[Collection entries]
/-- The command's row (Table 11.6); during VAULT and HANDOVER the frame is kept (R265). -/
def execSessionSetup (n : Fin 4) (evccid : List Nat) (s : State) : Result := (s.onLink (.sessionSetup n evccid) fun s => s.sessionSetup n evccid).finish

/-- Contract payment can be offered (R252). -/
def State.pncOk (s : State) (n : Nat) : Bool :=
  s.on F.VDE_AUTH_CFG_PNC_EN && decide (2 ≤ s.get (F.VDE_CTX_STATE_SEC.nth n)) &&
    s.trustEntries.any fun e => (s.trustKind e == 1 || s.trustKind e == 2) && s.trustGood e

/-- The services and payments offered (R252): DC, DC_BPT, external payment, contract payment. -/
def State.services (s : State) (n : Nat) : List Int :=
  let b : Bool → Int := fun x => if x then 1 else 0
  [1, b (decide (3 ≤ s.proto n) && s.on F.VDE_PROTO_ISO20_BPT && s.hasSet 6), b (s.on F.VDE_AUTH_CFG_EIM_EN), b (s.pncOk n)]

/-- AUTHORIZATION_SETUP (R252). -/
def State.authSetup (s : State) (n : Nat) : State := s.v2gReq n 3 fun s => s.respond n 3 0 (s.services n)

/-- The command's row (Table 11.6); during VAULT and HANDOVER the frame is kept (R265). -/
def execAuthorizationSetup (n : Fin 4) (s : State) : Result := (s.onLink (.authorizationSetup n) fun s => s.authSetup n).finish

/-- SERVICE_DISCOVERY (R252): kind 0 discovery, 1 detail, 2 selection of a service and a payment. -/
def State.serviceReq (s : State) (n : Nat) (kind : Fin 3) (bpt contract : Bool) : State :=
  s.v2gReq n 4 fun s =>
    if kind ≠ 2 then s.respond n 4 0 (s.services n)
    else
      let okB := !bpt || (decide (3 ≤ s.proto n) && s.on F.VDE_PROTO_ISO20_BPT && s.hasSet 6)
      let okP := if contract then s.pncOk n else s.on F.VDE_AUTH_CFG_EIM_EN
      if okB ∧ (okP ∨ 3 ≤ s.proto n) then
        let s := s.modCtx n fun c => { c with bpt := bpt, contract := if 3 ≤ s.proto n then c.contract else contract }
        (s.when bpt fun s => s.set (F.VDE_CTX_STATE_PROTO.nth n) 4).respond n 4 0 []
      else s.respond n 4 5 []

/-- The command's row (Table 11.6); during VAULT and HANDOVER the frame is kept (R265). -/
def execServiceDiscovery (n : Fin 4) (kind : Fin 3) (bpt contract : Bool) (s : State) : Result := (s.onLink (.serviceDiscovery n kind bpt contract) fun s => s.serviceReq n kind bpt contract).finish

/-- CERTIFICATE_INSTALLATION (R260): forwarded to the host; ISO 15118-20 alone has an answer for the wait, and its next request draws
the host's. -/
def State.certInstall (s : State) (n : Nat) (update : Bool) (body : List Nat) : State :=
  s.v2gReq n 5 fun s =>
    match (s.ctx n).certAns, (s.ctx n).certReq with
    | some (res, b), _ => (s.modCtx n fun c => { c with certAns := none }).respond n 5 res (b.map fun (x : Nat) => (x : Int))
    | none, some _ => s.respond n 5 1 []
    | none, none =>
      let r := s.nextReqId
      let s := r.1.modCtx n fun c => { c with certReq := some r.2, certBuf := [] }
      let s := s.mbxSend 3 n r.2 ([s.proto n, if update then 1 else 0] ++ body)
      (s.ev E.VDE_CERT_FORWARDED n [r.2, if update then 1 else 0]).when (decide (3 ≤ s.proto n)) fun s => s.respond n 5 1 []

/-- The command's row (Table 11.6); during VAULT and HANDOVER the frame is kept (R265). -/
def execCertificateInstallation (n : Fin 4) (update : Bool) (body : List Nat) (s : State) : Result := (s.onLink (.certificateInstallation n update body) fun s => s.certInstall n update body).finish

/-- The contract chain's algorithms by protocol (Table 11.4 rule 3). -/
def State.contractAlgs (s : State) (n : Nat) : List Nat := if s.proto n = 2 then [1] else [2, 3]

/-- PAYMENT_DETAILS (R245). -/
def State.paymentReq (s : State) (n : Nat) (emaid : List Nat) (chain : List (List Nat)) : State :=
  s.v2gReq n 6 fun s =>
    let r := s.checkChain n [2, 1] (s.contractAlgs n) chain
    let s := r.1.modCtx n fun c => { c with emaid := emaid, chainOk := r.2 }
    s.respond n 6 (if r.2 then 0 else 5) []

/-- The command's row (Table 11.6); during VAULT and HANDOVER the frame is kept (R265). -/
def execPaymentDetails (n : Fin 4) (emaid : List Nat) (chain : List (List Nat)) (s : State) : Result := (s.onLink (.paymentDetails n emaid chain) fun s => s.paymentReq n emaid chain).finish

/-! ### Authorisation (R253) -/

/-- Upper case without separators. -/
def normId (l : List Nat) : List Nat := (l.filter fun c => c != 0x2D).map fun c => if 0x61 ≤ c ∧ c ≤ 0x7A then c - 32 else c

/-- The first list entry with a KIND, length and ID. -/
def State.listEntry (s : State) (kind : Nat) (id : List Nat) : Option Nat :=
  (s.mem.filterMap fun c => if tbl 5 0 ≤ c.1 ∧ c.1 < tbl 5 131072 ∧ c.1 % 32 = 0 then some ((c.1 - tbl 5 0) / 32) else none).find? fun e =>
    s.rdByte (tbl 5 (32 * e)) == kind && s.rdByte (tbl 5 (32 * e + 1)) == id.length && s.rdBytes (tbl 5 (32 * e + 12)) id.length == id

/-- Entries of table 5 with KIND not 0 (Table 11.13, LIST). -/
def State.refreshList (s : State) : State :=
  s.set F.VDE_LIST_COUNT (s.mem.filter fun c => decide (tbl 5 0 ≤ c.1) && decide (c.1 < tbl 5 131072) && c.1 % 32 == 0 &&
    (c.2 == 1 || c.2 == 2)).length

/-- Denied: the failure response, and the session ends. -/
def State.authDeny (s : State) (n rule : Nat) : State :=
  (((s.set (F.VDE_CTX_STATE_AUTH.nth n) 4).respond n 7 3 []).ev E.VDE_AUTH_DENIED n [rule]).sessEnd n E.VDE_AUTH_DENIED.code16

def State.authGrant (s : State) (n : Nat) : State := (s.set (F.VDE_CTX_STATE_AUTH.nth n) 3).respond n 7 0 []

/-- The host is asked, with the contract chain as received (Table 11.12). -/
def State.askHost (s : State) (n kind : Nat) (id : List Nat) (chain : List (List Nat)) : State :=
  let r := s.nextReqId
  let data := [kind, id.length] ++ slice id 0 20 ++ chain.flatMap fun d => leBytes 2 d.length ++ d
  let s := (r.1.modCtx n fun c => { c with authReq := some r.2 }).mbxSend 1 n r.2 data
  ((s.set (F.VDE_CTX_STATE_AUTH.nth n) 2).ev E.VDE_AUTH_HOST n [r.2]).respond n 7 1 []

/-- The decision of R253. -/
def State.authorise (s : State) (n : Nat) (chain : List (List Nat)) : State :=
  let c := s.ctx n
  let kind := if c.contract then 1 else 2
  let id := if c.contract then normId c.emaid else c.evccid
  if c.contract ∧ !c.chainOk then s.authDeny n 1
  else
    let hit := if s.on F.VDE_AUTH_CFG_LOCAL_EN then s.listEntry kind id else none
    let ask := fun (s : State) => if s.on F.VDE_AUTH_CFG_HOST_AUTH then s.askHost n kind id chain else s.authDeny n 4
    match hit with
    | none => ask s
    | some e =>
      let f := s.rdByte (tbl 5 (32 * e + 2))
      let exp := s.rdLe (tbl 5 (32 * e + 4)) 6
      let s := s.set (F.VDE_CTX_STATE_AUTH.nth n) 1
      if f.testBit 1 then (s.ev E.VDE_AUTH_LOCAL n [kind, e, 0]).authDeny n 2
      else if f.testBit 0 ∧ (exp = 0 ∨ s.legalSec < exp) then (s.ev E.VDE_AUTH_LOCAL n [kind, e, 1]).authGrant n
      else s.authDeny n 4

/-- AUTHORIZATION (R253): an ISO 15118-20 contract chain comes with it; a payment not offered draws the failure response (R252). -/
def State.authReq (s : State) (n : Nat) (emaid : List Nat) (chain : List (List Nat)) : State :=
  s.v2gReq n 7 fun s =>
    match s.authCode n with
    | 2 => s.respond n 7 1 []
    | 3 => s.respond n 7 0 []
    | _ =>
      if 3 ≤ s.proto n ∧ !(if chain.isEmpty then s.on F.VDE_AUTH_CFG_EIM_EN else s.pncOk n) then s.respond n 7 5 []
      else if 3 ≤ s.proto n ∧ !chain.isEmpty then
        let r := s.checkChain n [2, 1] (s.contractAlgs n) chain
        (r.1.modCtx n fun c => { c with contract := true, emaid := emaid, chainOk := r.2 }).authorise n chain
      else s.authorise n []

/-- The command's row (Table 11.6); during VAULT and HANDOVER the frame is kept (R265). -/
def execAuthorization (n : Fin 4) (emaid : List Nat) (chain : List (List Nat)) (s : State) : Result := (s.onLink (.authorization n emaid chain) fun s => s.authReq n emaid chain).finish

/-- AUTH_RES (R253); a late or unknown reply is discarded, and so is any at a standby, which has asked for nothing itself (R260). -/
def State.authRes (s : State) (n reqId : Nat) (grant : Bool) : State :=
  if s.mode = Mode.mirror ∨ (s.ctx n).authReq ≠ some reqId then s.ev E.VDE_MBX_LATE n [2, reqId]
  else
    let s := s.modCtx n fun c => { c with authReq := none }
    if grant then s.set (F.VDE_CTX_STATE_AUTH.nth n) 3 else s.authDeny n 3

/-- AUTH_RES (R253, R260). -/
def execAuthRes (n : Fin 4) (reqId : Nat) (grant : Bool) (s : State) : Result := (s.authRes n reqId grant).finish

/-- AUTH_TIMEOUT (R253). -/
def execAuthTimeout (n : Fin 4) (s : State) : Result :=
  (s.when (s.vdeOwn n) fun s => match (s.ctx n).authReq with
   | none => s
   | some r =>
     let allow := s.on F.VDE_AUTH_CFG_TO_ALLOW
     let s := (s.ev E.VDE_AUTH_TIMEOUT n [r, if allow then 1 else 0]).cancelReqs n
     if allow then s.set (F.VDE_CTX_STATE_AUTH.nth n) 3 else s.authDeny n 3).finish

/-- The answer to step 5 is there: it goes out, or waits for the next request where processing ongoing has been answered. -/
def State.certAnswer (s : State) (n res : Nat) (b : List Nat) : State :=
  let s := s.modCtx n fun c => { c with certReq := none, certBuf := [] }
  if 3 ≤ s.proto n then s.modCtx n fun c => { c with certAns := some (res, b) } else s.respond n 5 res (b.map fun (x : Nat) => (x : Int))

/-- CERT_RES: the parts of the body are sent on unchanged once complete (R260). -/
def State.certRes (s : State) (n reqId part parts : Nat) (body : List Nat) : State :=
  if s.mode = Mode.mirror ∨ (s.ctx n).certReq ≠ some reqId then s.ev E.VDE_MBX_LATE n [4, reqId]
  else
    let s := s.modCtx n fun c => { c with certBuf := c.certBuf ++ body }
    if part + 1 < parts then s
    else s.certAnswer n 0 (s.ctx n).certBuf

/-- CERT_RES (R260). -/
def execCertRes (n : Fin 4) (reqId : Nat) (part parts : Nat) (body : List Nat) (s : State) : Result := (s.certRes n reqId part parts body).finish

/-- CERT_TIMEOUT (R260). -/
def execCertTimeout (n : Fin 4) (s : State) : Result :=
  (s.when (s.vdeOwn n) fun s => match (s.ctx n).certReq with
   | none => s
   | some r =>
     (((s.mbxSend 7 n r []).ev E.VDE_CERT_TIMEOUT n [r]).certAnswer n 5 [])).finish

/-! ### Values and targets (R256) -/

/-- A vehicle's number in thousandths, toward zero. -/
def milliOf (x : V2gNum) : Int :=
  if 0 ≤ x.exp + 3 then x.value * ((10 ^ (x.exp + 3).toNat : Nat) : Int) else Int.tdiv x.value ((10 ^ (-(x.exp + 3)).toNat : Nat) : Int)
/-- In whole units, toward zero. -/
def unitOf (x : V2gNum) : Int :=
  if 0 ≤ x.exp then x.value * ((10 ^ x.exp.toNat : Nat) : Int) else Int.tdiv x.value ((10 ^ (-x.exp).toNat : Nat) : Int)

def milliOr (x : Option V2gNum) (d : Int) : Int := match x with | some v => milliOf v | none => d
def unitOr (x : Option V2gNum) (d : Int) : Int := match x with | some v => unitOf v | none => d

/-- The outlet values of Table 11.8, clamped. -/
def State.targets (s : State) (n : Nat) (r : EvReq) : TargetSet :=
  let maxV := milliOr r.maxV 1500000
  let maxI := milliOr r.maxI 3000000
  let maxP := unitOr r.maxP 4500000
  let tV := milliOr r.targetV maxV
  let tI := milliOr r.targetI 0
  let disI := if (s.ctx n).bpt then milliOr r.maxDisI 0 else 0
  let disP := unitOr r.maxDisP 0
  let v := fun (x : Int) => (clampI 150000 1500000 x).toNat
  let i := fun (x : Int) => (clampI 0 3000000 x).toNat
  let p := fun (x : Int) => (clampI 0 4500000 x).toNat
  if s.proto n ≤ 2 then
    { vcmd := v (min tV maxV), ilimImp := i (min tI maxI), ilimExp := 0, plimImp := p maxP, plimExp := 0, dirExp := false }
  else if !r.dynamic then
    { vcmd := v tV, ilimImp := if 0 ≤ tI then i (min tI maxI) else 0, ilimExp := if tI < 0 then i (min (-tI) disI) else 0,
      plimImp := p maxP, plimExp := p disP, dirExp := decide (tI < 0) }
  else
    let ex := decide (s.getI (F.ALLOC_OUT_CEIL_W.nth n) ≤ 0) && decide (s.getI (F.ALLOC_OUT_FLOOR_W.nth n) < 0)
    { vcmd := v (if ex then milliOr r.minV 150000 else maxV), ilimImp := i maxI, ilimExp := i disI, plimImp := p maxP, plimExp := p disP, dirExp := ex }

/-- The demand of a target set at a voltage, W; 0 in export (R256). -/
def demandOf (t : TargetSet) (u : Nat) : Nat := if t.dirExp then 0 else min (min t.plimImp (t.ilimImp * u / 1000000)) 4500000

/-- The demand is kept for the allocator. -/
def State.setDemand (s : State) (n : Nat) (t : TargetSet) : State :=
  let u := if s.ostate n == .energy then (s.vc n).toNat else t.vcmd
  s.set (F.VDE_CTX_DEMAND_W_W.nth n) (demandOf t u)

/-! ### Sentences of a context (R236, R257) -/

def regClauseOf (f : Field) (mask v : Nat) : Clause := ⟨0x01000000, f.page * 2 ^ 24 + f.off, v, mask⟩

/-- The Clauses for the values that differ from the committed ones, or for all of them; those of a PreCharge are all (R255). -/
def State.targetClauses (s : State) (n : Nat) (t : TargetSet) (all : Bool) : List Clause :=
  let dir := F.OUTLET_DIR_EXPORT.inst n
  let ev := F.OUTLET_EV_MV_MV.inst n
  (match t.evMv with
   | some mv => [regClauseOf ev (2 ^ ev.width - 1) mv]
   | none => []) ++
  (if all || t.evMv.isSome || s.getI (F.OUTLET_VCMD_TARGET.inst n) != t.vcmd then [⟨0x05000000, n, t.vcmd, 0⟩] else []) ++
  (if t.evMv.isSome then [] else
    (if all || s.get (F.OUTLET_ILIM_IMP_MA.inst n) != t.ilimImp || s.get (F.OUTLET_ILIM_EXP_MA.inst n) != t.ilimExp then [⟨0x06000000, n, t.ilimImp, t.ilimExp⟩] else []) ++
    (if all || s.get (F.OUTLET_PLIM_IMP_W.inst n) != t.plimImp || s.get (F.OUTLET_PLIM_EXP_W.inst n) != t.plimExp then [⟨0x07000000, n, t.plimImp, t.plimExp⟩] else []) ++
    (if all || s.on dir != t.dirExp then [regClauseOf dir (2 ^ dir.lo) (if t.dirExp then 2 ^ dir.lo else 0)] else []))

Brief =
Reproduce exactly the section above that begins at the line containing "if 0 ≤ x.exp then" and ends at the line containing "export (R256). -/", leaving out all other lines.

Exercise output =
  if 0 ≤ x.exp then x.value * ((10 ^ x.exp.toNat : Nat) : Int) else Int.tdiv x.value ((10 ^ (-x.exp).toNat : Nat) : Int)

def milliOr (x : Option V2gNum) (d : Int) : Int := match x with | some v => milliOf v | none => d
def unitOr (x : Option V2gNum) (d : Int) : Int := match x with | some v => unitOf v | none => d

/-- The outlet values of Table 11.8, clamped. -/
def State.targets (s : State) (n : Nat) (r : EvReq) : TargetSet :=
  let maxV := milliOr r.maxV 1500000
  let maxI := milliOr r.maxI 3000000
  let maxP := unitOr r.maxP 4500000
  let tV := milliOr r.targetV maxV
  let tI := milliOr r.targetI 0
  let disI := if (s.ctx n).bpt then milliOr r.maxDisI 0 else 0
  let disP := unitOr r.maxDisP 0
  let v := fun (x : Int) => (clampI 150000 1500000 x).toNat
  let i := fun (x : Int) => (clampI 0 3000000 x).toNat
  let p := fun (x : Int) => (clampI 0 4500000 x).toNat
  if s.proto n ≤ 2 then
    { vcmd := v (min tV maxV), ilimImp := i (min tI maxI), ilimExp := 0, plimImp := p maxP, plimExp := 0, dirExp := false }
  else if !r.dynamic then
    { vcmd := v tV, ilimImp := if 0 ≤ tI then i (min tI maxI) else 0, ilimExp := if tI < 0 then i (min (-tI) disI) else 0,
      plimImp := p maxP, plimExp := p disP, dirExp := decide (tI < 0) }
  else
    let ex := decide (s.getI (F.ALLOC_OUT_CEIL_W.nth n) ≤ 0) && decide (s.getI (F.ALLOC_OUT_FLOOR_W.nth n) < 0)
    { vcmd := v (if ex then milliOr r.minV 150000 else maxV), ilimImp := i maxI, ilimExp := i disI, plimImp := p maxP, plimExp := p disP, dirExp := ex }

/-- The demand of a target set at a voltage, W; 0 in export (R256). -/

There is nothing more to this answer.